===== Given data

/-- A write of SYS_IRQ_MASK: each mask bit written to 1 while its status bit reads 1 sends vector 0. -/
def State.irqMaskWrite (s : State) (val : Nat) : State := (s.writeRw .SYS_IRQ_MASK 0 val).vector0 (val % 2 ^ 20)

/-! ### Registers whose writes do more than take their fields -/

/-- SEC_LC_CTRL (15_security_and_config.md R490, R506); the clearing of lc_err comes first (R540). -/
def State.lcCtrlWrite (s : State) (rq : Requester) (val : Nat) : State :=
  let s := s.writeW1c .SEC_LC_CTRL 0 val
  let s := if val % 4 == 0 then s else s.lcReq rq (val % 4)
  if val.testBit 2 then s.rbRaise rq else s

/-- SEC_TRAP_CTRL of a port (15_security_and_config.md R493, R496, R497). -/
def State.trapCtrlWrite (s : State) (pcie : Bool) (val : Nat) : State :=
  let s := if val.testBit 0 then (if pcie then s.submitPcie else s.submitTest) else s
  let s := if val.testBit 1 then s.trapClose pcie else s
  if val.testBit 2 then s.nonceReq pcie else s

/-- Word `w` of the test port's mailbox (15_security_and_config.md R494). -/
def State.testMbox (s : State) (w val : Nat) : State :=
  let b := padTo 256 s.sec.trap.mboxT
  s.modTrap (fun t => { t with mboxT := b.take (4 * w) ++ leBytes 4 val ++ b.drop (4 * w + 4) })

/-- PAIR_CTRL (08_pair_protection.md R273, R274, R306). -/
def State.pairCtrlWrite (s : State) (val : Nat) : State :=
  let s := s.wr .PAIR_CTRL_tx_suspect_en 0 (fieldOf val 1 1)
  (s.laneEnWrite (fieldOf val 8 8)).pairEnWrite (val.testBit 0)

/-- The in-service port whose width takes in a client lane, and which sends (06_tributary_mapping.md R194). -/
def State.laneActive (s : State) (lane : Nat) : Bool :=
  (upTo s.ports).any (fun p => s.on .CLI_PORT_STATUS_tx_on p && decide (p ≤ lane)
    && decide (lane < p + 2 ^ (s.portOf p).cfg.width))

/-- The fault of a yield with cause LOCAL is gone: that of a transmit path or of a lane once it sends no more. Whether a clock is
back, or a path that still sends has healed, no command tells: a free value (08_pair_protection.md R307, R308; log entry 172). -/
def State.faultGone (s : State) : Bool :=
  let healed := (Config.freeWord s.free).toNat % 2 == 1
  match s.pair.fault with
  | none => true
  | some (1, n) => !s.on .LE_TX_CTRL_tx_active n || healed
  | some (2, lane) => !s.laneActive lane || healed
  | some _ => healed

/-- The cause for which a member stands faulted is gone: of COMPARE when R296 would not hold now; of TX when no engine in
service has a far TX_SUSPECT as its last accepted message; of a local fault or a takeover when the control cores run, no
rail has failed and the fault itself is gone (08_pair_protection.md R301, R308; log entry 172). -/
def State.causeGone (s : State) : Bool :=
  if s.pair.cause == 2 then (upTo s.engines).all (fun n => !s.inService n || (s.rxOf n).protLast.all (fun m => m.code != 1))
  else if s.pair.cause != 1 then !s.sec.restart && !s.pwr.failed && (s.pair.cause != 3 || s.faultGone)
  else
    ((upTo s.engines).all (fun n => !s.inService n || !s.pair.peer.engOk.testBit n
        || (s.on .LE_STATUS_dsp_lock n && s.on .LE_FRM_STATUS_in_frame n))
      && (upTo s.ports).all (fun p => s.typeOf p == 0 || !s.pair.peer.portOk.testBit p || s.on .CLI_PORT_STATUS_rx_lock p))

/-- PAIR_STATUS: faulted (08_pair_protection.md R301). -/
def State.pairStatusWrite (s : State) (val : Nat) : State :=
  if val.testBit 4 && s.on .PAIR_STATUS_faulted then
    if s.causeGone then
      ((s.wr .PAIR_STATUS_faulted 0 0).modPair (fun p => { p with cause := 0, fault := none })).readyRefresh.tick
    else s.tick
  else s

/-- BASE, LINK or IRQ of a ring's context, which only a DISABLED ring takes (11_host_rings.md R381). -/
def State.ctxWrite (s : State) (r : Rg) (i val : Nat) : State :=
  if s.rd .HOST_RCTX_STATE_state i == 0 then s.writeRw r i val else s.raiseReg .HOST_EV_ctx_bad 0 { obj := i }

/-- HK_CTRL: its settings, the rotation, then the actions in the order of R420, seq_stop last (12_housekeeping.md R418 to
R420, R426, R433; log entry 131). -/
def State.hkCtrlWrite (s : State) (val : Nat) : State :=
  let was := s.compat
  let s := s.writeRw .HK_CTRL 0 val [.HK_CTRL_compat_en]
  let s := if val.testBit 5 == was then s else if was then s.compatOff else s.compatOn
  let s := if val.testBit 3 then s.hkSync else s
  let s := if val.testBit 2 then s.hkUrgent else s
  let s := if val.testBit 1 then s.hkStart else s
  (if val.testBit 4 then s.hkStop else s).hkShow

/-- HK_CHn_CFG (12_housekeeping.md R415, R421, R429). -/
def State.chCfgWrite (s : State) (c val : Nat) : State :=
  let s := s.hkChWrite c chCfgFields val
  let s := if val.testBit 21 then s.chgClose c else s
  if val.testBit 23 then s.modHkCh c (fun h => { h with linPend := true }) else s

/-- HK_CHn_DITH: a frequency above 26,214 with dith_en = 1 is bad (12_housekeeping.md R425). -/
def State.dithWrite (s : State) (c val : Nat) : State :=
  (s.writeRw .HK_CH_DITH c val).wr .HK_CH_DITH_dith_bad c (b2n (val.testBit 18 && decide (26214 < val % 65536)))

/-- HK_I3C_CTRL (12_housekeeping.md R438). -/
def State.i3cCtrlWrite (s : State) (val : Nat) : State :=
  let s := s.wr .HK_I3C_CTRL_hj_en 0 (fieldOf val 2 1)
  let s := if val.testBit 0 then s.i3cEnable else s.i3cDisable
  if val.testBit 1 then s.i3cRescan else s

/-- Every estimator stops with bg_en, and no item is converged any more (13_calibration.md R446, R448). -/
def State.bgStop (s : State) : State :=
  let s := (upTo s.engines).foldl (fun t n => t.calStop n (upTo 8)) s
  (({ s with cal := { s.cal with conv := [] } }).wr .CAL_HK_STATUS_conv 0 0).forceCheck

/-- CAL_CTRL (13_calibration.md R446, R448, R461). -/
def State.calCtrlWrite (s : State) (val : Nat) : State :=
  let s := s.writeRw .CAL_CTRL 0 val
  let s := if val.testBit 0 then s else s.bgStop
  if val.testBit 2 then s.calForce else s

/-- TIM_TOD_SEC_HI (09_timing.md R314). -/
def State.todHiWrite (s : State) (rq : Requester) (val : Nat) : State :=
  let s := s.mirroredHostWrite rq .TIM_TOD_SEC_HI 0 val
  if val.testBit 31 then s.todSet else s

/-- PERF_INV_CTRL (16_counters_and_events.md R522). -/
def State.invCtrlWrite (s : State) (rq : Requester) (val : Nat) : State :=
  let s := s.mirroredHostWrite rq .PERF_INV_CTRL 0 val
  if val.testBit 0 then s.startWalk s.tim.tod 4 else s

/-! ### A write -/

/-- A write takes effect at its register (R537). -/
def State.regEffect (s : State) (rq : Requester) (r : Rg) (i val : Nat) : State :=
  match r with
  | .SYS_RESET => s.sysResetWrite rq val
  | .SYS_IRQ_MASK => s.irqMaskWrite val
  | .SEC_STATE => if val.testBit 5 then s.hostPrivDrop else s
  | .SEC_LC_CTRL => s.lcCtrlWrite rq val
  | .SEC_TRAP_CTRL => s.trapCtrlWrite (rq != .test) val
  | .SEC_TRAP_MBOX => if rq == .test then s.testMbox i val else s.writeRw r i val
  | .PWR_WAKE_TX => (s.wakeTxWrite val).commitIdle
  | .LE_TX_CTRL => (s.mirroredHostWrite rq r i val).commitIdle
  | .PWR_PAD => (s.clearW1c r i val).padRelease (fieldOf val 8 6)
  | .PAIR_CTRL => s.pairCtrlWrite val
  | .PAIR_STATUS => s.pairStatusWrite val
  | .PAIR_BRIDGE => (s.writeRw r i val).bridgeRefresh
  | .CIPH_LOCK_CTRL => (s.writeRw r i val [.CIPH_LOCK_CTRL_lock_en]).lockEnWrite i (val.testBit 0)
  | .HOST_RCTX_CFG => s.ringCfgWrite rq i val
  | .HOST_RCTX_BASE_LO | .HOST_RCTX_BASE_HI | .HOST_RCTX_LINK | .HOST_RCTX_IRQ => s.ctxWrite r i val
  | .HK_CTRL => s.hkCtrlWrite val
  | .HK_CH_CFG => s.chCfgWrite i val
  | .HK_CH_FLT => s.hkChWrite i chFltFields val
  | .HK_CH_DITH => s.dithWrite i val
  | .HK_SEQ | .HK_INJ => (s.writeRw r i val).hkShow
  | .HK_DET_CFG | .HK_ALM_CTRL => (s.writeRw r i val).almRefresh
  | .HK_AOUT_CTRL => s.aoutWrite i val
  | .HK_I3C_CTRL => s.i3cCtrlWrite val
  | .CAL_CTRL => s.calCtrlWrite val
  | .TIM_DPLL_PSTEP => s.dpllPstep i (ofTwos 32 val)
  | .TIM_TOD_SEC_HI => s.todHiWrite rq val
  | .PERF_INV_CTRL => s.invCtrlWrite rq val
  | _ => (if r.mirrored then s.mirroredHostWrite rq r i val else s.writeRw r i val).clearW1c r i val

/-- A write takes effect unless it names an absent resource (00_scope.md R3). -/
def State.regAct (s : State) (rq : Requester) (r : Rg) (i val : Nat) : State :=
  if s.namesAbsent r i val then s else s.regEffect rq r i val

/-- A 32-bit write to instance `i` of a register. -/
def State.regTake (s : State) (rq : Requester) (r : Rg) (i val : Nat) : State :=
  match s.fate rq r i with
  | .ignored => s
  | .dropped => s.shadowDrop
  | .waits => s.modPwr (fun p => { p with clockQ := p.clockQ ++ [(rq, r.addr i, val % 2 ^ 32)] })
  | .crosses => s.cellarWrite (r.addr i) (val % 2 ^ 32)
  | .takes => s.regAct rq r i (val % 2 ^ 32)

/-- The word that writes `v` into one field and leaves the register's other fields as they are held. -/
def State.fieldWord (s : State) (f : Fld) (i v : Nat) : Nat :=
  (f.info.rg.fields.filter (fun g => g.info.acc == .rw && g != f)).foldl
    (fun a g => a + s.rd g i % 2 ^ g.info.w * 2 ^ g.info.lo) (v % 2 ^ f.info.w * 2 ^ f.info.lo)

/-- A write of one field. -/
def State.fieldWrite (s : State) (rq : Requester) (f : Fld) (i v : Nat) : State :=
  s.regTake rq f.info.rg i (s.fieldWord f i v)

/-- The writes that waited for their clock take effect, oldest first (R542). -/
def State.clockReplay (s : State) : State :=
  s.pwr.clockQ.foldl (fun t (x : Requester × Nat × Nat) =>
    match regAt x.2.1 with
    | some (r, i) => t.regAct x.1 r i x.2.2
    | none => t) (s.modPwr (fun p => { p with clockQ := [] }))

/-! ### BAR4, the debug window and BAR0 (11_host_rings.md R375, R376, R404; 15_security_and_config.md R498) -/

/-- A 32-bit write into BAR4: the MSI-X table, the pending-bit array, which discards it, or a bad access. -/
def State.msixWrite (s : State) (off val : Nat) : State :=
  if off % 4 != 0 then s.accBad
  else if off < 0x1000 then
    if off / 4 % 4 == 3 then
      { s with host := { s.host with unmasked := SMap.set false s.host.unmasked (off / 16) (val % 2 == 0) } }.flushMsix
    else { s with host := { s.host with msixTab := SMap.set 0 s.host.msixTab (off / 4) (val % 2 ^ 32) } }
  else if 0x2000 ≤ off && off < 0x2020 then s
  else s.accBad

/-- The address lies in the debug window. -/
def inDebug (addr : Nat) : Bool := decide (0xA00000 ≤ addr) && decide (addr < 0xC00000)

/-- A requester has access at FULL: the control cores, and the port that holds a FULL session. -/
def State.fullAccess (s : State) : Requester → Bool
  | .ctl => true
  | .test => s.privileged .test
  | .host => s.dbgLevel == 2 && s.sec.trap.session == some true

/-- A write into the debug window. -/
def State.debugWrite (s : State) (rq : Requester) (addr val : Nat) : State :=
  if s.fullAccess rq && (rq == .ctl || (!s.hostUnreachable && s.on .SYS_RST_STATUS_boot_ready)) then
    s.modSec (fun x => { x with dbgMem := SMap.set 0 x.dbgMem addr (val % 2 ^ 32) })
  else s

/-- The address lies in the context of a QUIESCING ring, which takes no write (11_host_rings.md R381). -/
def State.ctxBusy (s : State) (addr : Nat) : Bool :=
  decide (0x800000 ≤ addr) && decide (addr < 0xA00000) && s.rd .HOST_RCTX_STATE_state ((addr - 0x800000) / 32) == 2

/-- A 32-bit write by a requester: addresses from 0x0100_0000 on stand for BAR4 (log entry 8), which lies outside the SYS window
(R545). -/
def State.regWrite (s : State) (rq : Requester) (addr val : Nat) : State :=
  if 0x1000000 ≤ addr then
    if s.hostUnreachable || !s.on .SYS_RST_STATUS_boot_ready then s else s.msixWrite (addr - 0x1000000) val
  else if addr % 4 != 0 then
    if s.hostUnreachable || (decide (0x10000 ≤ addr) && !s.on .SYS_RST_STATUS_boot_ready) then s else s.accBad
  else if inDebug addr then s.debugWrite rq addr val
  else if s.ctxBusy addr then if s.reaches rq .HOST_RCTX_CFG then s.raiseReg .HOST_EV_ctx_bad 0 else s
  else match regAt addr with
    | some (r, i) => s.regTake rq r i val
    | none => s

/-! ### Reads (R376, R377, R537, R545; the chapters' own read rules) -/

/-- What a register reads as: its fields, W1S and WO parts as 0, an RO bit in parity error wrong while its register has not changed
since (16_counters_and_events.md R532); SYS_IRQ_STATUS, identity, lifecycle, running level, RTC, log and the latched seconds live (R537, R548, R549; 09 R346; 14 R478, R487; 15 R515). -/
def State.regRead (s : State) (r : Rg) (i : Nat) : Nat :=
  let plain := (r.fields.filter (fun f => f.info.acc != .w1s && f.info.acc != .wo)).foldl
    (fun a f => a + s.rd f i * 2 ^ f.info.lo) 0
  let plain := (s.perf.flips.filter (fun x => x.1 == r.addr i && x.2.2.2 == i && x.2.2.1 == s.regVal r i)).foldl
    (fun a x => a ^^^ 2 ^ x.2.1) plain
  if s.absentReg r i then 0
  else match r with
  | .SYS_ID => s.partCode + s.engines * 2 ^ 8 + s.fuse.stepping % 16 * 2 ^ 12 + 0x5E70 * 2 ^ 16
  | .SYS_DEVID_LO => s.fuse.devid % 2 ^ 32
  | .SYS_DEVID_HI => s.fuse.devid / 2 ^ 32 % 2 ^ 32
  | .SYS_IRQ_STATUS => s.irqStatus
  | .SEC_STATE => s.lcState + s.dbgLevel * 2 ^ 2 + s.rd .SEC_STATE_dbg_port * 2 ^ 4 + s.rd .SEC_STATE_host_priv * 2 ^ 5
      + s.rd .SEC_STATE_boot_fail * 2 ^ 6 + b2n s.fuse.kek.isSome * 2 ^ 7 + s.fuse.rbFloor % 256 * 2 ^ 8
      + s.rd .SEC_STATE_session_s * 2 ^ 16
  | .SEC_IDPUB => fromLE (slice (ecPublic s.fuse.idPriv) (4 * i) 4)
  | .SEC_SHELF_STATUS => s.rd .SEC_SHELF_STATUS_a_valid + s.rd .SEC_SHELF_STATUS_b_valid * 2 + s.rd .SEC_SHELF_STATUS_cur * 2 ^ 2
      + s.rd .SEC_SHELF_STATUS_none * 2 ^ 3 + s.rd .SEC_SHELF_STATUS_staged * 2 ^ 4 + s.runLevel % 256 * 2 ^ 8
      + s.rd .SEC_SHELF_STATUS_cur_schema * 2 ^ 16
  | .TIM_TOD_SEC_HI => if s.tim.hasLatch then s.tim.latched / 2 ^ 32 else plain
  | .TIM_TOD_SEC_LO => if s.tim.hasLatch then s.tim.latched % 2 ^ 32 else plain
  | .PWR_CEL_RTC_LO => s.cel.rtc % 2 ^ 32
  | .PWR_CEL_LOG_D => fromLE (slice ((s.cel.log[s.rd .PWR_CEL_LOG_IDX_index]?).elim [] LogEntry.bytes) (4 * i) 4)
  | _ => plain

end Sys2Proof.Machine
end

==========

§ Exercise directions
From the first line of the records to the line containing "(upTo s.ports).any (fun", inclusive, transcribe everything exactly and leave out the rest.

§ Written response
/-- A write of SYS_IRQ_MASK: each mask bit written to 1 while its status bit reads 1 sends vector 0. -/
def State.irqMaskWrite (s : State) (val : Nat) : State := (s.writeRw .SYS_IRQ_MASK 0 val).vector0 (val % 2 ^ 20)

/-! ### Registers whose writes do more than take their fields -/

/-- SEC_LC_CTRL (15_security_and_config.md R490, R506); the clearing of lc_err comes first (R540). -/
def State.lcCtrlWrite (s : State) (rq : Requester) (val : Nat) : State :=
  let s := s.writeW1c .SEC_LC_CTRL 0 val
  let s := if val % 4 == 0 then s else s.lcReq rq (val % 4)
  if val.testBit 2 then s.rbRaise rq else s

/-- SEC_TRAP_CTRL of a port (15_security_and_config.md R493, R496, R497). -/
def State.trapCtrlWrite (s : State) (pcie : Bool) (val : Nat) : State :=
  let s := if val.testBit 0 then (if pcie then s.submitPcie else s.submitTest) else s
  let s := if val.testBit 1 then s.trapClose pcie else s
  if val.testBit 2 then s.nonceReq pcie else s

/-- Word `w` of the test port's mailbox (15_security_and_config.md R494). -/
def State.testMbox (s : State) (w val : Nat) : State :=
  let b := padTo 256 s.sec.trap.mboxT
  s.modTrap (fun t => { t with mboxT := b.take (4 * w) ++ leBytes 4 val ++ b.drop (4 * w + 4) })

/-- PAIR_CTRL (08_pair_protection.md R273, R274, R306). -/
def State.pairCtrlWrite (s : State) (val : Nat) : State :=
  let s := s.wr .PAIR_CTRL_tx_suspect_en 0 (fieldOf val 1 1)
  (s.laneEnWrite (fieldOf val 8 8)).pairEnWrite (val.testBit 0)

/-- The in-service port whose width takes in a client lane, and which sends (06_tributary_mapping.md R194). -/
def State.laneActive (s : State) (lane : Nat) : Bool :=
  (upTo s.ports).any (fun p => s.on .CLI_PORT_STATUS_tx_on p && decide (p ≤ lane)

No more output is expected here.